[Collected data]
────────────────────────────────────────

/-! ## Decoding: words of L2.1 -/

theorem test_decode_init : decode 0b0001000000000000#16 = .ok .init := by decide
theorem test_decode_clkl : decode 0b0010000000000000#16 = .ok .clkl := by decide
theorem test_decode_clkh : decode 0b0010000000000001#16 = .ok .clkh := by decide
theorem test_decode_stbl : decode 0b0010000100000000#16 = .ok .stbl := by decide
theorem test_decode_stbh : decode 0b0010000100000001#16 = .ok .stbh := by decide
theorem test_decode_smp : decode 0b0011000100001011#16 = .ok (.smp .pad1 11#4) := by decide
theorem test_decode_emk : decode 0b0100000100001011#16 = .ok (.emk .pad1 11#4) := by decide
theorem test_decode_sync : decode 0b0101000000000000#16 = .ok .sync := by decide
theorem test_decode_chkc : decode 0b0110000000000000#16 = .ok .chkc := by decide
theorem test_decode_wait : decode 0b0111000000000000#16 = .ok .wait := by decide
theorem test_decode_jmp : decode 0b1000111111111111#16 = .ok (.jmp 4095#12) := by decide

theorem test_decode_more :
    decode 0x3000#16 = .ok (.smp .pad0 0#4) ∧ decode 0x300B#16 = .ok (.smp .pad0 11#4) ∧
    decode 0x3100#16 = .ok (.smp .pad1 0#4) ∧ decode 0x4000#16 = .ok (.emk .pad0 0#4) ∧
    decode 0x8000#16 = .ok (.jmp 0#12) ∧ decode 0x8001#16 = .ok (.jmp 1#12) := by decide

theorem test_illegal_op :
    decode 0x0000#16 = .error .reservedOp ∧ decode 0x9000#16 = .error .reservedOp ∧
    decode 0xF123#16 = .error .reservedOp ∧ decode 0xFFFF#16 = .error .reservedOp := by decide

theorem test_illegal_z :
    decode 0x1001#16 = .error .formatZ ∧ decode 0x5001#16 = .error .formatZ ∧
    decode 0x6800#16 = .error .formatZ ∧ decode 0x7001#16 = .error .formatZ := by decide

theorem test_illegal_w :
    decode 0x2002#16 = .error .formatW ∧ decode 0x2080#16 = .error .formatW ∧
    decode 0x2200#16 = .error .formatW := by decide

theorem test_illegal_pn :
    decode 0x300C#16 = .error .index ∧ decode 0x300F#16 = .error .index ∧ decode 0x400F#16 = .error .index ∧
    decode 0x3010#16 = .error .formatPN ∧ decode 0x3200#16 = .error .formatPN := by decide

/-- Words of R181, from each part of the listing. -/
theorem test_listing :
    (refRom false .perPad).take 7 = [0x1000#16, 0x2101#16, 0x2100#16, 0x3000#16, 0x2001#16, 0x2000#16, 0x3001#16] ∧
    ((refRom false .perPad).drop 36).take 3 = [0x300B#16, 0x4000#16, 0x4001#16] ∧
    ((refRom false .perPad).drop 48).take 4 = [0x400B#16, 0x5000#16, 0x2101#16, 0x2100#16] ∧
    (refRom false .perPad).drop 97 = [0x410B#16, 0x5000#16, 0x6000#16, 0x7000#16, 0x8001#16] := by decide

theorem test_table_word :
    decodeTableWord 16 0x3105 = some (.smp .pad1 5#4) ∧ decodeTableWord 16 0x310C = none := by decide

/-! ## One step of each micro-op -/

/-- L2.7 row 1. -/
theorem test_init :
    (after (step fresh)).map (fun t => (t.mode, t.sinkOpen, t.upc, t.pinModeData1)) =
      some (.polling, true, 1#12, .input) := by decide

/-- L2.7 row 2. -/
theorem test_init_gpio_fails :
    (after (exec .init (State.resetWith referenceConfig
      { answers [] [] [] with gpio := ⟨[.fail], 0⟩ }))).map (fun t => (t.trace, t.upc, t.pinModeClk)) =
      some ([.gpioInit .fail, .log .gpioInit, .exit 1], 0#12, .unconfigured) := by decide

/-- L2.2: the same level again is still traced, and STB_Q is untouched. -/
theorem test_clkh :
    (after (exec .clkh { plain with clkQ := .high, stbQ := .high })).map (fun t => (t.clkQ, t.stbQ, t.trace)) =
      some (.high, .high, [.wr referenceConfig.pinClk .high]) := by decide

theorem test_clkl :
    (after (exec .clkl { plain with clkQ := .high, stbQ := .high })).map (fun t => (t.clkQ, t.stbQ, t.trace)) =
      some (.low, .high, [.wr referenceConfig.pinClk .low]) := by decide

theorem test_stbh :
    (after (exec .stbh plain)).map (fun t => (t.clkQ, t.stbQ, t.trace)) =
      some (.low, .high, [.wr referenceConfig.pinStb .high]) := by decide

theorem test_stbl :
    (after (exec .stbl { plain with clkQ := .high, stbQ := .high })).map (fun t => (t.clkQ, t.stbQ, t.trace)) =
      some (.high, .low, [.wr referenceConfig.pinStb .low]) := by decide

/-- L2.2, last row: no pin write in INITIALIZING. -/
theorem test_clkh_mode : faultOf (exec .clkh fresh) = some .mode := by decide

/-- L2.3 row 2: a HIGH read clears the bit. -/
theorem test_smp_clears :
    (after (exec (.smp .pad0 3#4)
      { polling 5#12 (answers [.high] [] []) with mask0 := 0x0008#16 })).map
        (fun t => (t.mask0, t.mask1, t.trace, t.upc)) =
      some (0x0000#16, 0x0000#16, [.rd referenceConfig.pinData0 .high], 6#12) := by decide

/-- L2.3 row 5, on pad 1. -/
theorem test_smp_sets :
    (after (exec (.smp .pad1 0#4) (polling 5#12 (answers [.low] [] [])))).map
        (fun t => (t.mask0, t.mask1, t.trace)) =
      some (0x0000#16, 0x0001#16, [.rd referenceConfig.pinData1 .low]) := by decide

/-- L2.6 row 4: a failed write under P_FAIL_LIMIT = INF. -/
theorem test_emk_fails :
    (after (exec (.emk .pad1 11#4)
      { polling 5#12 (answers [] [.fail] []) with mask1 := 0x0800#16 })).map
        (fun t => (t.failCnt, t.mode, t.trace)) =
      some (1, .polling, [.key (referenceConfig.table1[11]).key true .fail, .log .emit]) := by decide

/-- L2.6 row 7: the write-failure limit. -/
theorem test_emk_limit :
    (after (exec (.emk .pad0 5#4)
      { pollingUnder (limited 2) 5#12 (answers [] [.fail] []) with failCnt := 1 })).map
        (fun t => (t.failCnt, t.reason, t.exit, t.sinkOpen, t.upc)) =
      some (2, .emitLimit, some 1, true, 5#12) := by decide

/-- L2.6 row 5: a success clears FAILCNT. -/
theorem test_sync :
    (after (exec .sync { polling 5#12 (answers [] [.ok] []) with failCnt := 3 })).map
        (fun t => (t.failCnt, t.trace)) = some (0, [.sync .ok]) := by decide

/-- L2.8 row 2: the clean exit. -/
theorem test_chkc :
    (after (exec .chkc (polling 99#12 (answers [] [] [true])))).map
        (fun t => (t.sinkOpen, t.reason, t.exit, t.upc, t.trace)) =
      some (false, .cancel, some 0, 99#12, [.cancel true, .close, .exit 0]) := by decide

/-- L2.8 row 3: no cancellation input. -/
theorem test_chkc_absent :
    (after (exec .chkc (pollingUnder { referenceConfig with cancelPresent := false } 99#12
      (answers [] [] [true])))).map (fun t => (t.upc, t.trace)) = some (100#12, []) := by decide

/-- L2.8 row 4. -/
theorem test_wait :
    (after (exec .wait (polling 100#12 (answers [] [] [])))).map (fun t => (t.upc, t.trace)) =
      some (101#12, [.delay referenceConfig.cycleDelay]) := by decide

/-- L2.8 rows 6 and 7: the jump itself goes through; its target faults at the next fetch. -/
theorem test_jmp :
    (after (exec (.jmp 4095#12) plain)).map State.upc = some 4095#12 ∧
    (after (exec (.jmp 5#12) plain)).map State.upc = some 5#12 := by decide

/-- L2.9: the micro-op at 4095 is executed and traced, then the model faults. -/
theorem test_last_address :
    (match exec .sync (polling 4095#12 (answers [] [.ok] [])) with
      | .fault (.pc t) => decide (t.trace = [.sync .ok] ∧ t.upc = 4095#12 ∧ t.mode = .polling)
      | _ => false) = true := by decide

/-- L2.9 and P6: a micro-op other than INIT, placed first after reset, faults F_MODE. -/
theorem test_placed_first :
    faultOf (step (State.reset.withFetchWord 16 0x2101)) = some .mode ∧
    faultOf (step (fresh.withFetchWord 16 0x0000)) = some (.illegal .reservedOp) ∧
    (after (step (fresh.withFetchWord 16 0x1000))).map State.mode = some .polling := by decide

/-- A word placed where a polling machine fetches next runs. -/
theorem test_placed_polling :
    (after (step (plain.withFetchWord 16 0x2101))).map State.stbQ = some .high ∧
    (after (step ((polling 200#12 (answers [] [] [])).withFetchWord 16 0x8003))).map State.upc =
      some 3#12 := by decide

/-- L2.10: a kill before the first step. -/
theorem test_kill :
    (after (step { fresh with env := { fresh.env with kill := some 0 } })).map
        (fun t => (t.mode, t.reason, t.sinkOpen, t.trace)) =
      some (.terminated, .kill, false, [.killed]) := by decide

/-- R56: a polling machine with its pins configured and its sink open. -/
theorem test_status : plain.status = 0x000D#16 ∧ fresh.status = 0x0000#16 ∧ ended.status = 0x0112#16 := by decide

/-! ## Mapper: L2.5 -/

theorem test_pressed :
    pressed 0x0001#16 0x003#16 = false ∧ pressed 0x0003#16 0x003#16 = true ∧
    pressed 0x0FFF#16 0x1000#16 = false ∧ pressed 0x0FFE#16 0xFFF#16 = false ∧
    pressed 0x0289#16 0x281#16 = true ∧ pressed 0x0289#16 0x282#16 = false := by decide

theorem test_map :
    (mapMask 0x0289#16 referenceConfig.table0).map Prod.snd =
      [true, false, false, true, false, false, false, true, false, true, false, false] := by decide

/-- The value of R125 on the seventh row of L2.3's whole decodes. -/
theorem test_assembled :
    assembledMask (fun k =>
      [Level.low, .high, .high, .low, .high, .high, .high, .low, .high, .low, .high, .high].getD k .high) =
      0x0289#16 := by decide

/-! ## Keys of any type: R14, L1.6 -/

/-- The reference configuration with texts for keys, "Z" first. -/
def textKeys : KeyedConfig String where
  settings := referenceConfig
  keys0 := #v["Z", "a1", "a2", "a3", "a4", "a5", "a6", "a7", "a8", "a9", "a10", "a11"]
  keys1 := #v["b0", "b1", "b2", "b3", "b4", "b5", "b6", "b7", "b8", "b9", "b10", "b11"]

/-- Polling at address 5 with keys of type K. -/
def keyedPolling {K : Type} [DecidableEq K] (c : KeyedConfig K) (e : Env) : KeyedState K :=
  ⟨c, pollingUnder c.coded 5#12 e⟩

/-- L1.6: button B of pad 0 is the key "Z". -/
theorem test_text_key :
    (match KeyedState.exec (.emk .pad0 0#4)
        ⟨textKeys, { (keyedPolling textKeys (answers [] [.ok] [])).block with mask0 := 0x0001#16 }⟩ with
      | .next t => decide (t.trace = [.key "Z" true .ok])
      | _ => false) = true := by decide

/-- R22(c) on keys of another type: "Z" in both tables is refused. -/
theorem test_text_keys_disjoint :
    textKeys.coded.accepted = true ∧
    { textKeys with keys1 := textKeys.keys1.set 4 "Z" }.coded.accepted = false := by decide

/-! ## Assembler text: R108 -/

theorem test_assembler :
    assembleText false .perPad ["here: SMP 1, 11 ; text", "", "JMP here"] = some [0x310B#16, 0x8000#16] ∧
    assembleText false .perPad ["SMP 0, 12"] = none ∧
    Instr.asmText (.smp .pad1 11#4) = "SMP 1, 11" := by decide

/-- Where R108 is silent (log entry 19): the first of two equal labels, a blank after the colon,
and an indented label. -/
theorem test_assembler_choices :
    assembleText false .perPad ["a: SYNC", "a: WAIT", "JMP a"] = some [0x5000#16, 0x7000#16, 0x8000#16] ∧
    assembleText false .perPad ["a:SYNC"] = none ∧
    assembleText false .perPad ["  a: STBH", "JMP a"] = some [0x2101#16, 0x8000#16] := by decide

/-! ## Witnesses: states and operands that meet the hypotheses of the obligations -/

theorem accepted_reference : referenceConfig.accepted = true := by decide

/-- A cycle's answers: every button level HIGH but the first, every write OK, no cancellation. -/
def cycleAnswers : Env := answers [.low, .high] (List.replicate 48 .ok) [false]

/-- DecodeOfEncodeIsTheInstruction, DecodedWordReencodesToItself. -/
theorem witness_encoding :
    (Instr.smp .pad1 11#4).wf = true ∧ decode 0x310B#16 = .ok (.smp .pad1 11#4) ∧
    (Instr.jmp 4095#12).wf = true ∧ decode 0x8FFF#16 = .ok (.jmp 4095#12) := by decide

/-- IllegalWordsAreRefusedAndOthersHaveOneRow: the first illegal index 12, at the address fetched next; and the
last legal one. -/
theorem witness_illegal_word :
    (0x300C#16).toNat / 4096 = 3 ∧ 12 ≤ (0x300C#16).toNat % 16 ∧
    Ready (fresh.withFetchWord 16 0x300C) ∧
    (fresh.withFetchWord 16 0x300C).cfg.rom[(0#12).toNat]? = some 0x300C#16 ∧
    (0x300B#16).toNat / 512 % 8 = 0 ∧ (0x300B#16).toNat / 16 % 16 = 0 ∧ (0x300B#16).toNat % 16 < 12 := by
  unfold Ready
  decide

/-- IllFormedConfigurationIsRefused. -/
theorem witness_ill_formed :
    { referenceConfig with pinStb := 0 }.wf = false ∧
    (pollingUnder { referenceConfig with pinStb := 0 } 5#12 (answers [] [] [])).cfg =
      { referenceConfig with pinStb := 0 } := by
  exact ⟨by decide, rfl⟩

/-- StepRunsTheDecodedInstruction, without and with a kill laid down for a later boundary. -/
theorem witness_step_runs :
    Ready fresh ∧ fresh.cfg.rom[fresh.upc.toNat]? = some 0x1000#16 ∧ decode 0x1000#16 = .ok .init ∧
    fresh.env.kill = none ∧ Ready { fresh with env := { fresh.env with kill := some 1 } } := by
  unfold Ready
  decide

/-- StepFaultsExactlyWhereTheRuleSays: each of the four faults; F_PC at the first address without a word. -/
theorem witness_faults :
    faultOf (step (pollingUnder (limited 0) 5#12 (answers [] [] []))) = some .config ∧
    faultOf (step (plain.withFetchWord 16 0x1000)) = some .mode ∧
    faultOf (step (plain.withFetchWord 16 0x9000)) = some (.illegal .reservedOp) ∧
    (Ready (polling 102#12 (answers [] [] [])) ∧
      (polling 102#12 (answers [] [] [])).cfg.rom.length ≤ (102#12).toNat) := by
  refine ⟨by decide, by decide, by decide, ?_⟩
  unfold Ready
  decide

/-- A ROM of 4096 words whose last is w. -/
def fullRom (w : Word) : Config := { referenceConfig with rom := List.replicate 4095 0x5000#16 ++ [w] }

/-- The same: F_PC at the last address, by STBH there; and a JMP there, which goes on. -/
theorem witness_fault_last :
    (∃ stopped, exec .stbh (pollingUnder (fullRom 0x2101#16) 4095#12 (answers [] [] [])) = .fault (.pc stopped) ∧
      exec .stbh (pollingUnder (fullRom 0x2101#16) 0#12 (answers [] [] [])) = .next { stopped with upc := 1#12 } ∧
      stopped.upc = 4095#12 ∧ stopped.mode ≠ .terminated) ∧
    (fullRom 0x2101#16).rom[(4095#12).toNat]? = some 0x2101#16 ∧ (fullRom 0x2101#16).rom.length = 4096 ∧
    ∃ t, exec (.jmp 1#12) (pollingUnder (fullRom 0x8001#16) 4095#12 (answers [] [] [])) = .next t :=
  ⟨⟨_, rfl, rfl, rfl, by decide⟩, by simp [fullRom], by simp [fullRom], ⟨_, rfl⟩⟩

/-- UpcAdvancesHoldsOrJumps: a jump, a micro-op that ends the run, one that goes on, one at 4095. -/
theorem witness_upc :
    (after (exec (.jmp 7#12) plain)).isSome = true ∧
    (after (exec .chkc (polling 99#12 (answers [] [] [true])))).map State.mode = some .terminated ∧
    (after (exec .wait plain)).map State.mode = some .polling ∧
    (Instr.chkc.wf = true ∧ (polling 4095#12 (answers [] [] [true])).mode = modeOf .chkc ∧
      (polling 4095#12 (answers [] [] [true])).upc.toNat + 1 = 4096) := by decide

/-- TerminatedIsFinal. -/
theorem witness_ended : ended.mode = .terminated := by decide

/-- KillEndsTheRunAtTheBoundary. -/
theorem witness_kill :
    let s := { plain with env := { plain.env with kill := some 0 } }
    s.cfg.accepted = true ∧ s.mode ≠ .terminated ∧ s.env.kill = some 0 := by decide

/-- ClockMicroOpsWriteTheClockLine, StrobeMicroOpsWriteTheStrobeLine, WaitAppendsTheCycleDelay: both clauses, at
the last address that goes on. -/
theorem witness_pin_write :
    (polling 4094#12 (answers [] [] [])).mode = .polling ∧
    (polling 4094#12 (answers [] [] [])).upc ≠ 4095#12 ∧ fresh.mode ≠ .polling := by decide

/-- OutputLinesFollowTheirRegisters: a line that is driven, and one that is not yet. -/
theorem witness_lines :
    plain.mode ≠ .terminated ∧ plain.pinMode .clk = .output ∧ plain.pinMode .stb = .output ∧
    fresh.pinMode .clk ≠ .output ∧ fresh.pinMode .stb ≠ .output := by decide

────────────────────────────────────────

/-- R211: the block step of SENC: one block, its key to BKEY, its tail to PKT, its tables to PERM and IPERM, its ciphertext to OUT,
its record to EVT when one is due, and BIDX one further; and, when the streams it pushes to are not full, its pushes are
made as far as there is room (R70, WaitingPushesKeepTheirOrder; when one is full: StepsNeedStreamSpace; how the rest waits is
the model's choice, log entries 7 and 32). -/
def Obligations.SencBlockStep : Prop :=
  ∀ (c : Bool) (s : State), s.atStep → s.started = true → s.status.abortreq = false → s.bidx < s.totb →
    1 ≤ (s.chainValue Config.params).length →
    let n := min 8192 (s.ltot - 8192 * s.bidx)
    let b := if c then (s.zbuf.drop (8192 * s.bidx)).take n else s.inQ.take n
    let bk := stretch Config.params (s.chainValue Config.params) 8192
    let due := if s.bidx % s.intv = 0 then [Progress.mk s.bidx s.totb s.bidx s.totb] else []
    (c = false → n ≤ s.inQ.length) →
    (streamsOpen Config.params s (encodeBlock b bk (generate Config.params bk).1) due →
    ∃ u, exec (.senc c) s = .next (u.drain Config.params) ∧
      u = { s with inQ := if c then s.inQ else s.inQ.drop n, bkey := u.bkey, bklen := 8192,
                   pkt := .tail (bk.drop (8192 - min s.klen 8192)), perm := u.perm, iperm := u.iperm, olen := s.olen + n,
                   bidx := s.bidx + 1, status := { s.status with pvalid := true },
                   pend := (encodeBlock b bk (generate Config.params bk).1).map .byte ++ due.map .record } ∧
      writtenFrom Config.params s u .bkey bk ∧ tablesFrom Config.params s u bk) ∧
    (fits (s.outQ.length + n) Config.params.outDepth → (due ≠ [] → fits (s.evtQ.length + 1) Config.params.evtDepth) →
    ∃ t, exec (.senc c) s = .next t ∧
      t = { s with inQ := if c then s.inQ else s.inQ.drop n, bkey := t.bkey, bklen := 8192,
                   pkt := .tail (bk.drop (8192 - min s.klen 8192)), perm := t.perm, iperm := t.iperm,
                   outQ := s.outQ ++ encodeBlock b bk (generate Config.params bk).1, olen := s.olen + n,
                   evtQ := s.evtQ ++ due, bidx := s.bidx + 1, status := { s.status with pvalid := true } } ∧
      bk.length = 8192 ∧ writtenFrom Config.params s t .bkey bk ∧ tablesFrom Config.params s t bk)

────────────────────────────────────────

WHAT TO DO:
Among the entries above, copy exactly only the lines starting with the one containing "words of L2.1 -/" and going through the one containing "decode 0x3000#16 = .ok", both ends included.

ANSWER FOR THIS EXERCISE:
/-! ## Decoding: words of L2.1 -/

theorem test_decode_init : decode 0b0001000000000000#16 = .ok .init := by decide
theorem test_decode_clkl : decode 0b0010000000000000#16 = .ok .clkl := by decide
theorem test_decode_clkh : decode 0b0010000000000001#16 = .ok .clkh := by decide
theorem test_decode_stbl : decode 0b0010000100000000#16 = .ok .stbl := by decide
theorem test_decode_stbh : decode 0b0010000100000001#16 = .ok .stbh := by decide
theorem test_decode_smp : decode 0b0011000100001011#16 = .ok (.smp .pad1 11#4) := by decide
theorem test_decode_emk : decode 0b0100000100001011#16 = .ok (.emk .pad1 11#4) := by decide
theorem test_decode_sync : decode 0b0101000000000000#16 = .ok .sync := by decide
theorem test_decode_chkc : decode 0b0110000000000000#16 = .ok .chkc := by decide
theorem test_decode_wait : decode 0b0111000000000000#16 = .ok .wait := by decide
theorem test_decode_jmp : decode 0b1000111111111111#16 = .ok (.jmp 4095#12) := by decide

theorem test_decode_more :
    decode 0x3000#16 = .ok (.smp .pad0 0#4) ∧ decode 0x300B#16 = .ok (.smp .pad0 11#4) ∧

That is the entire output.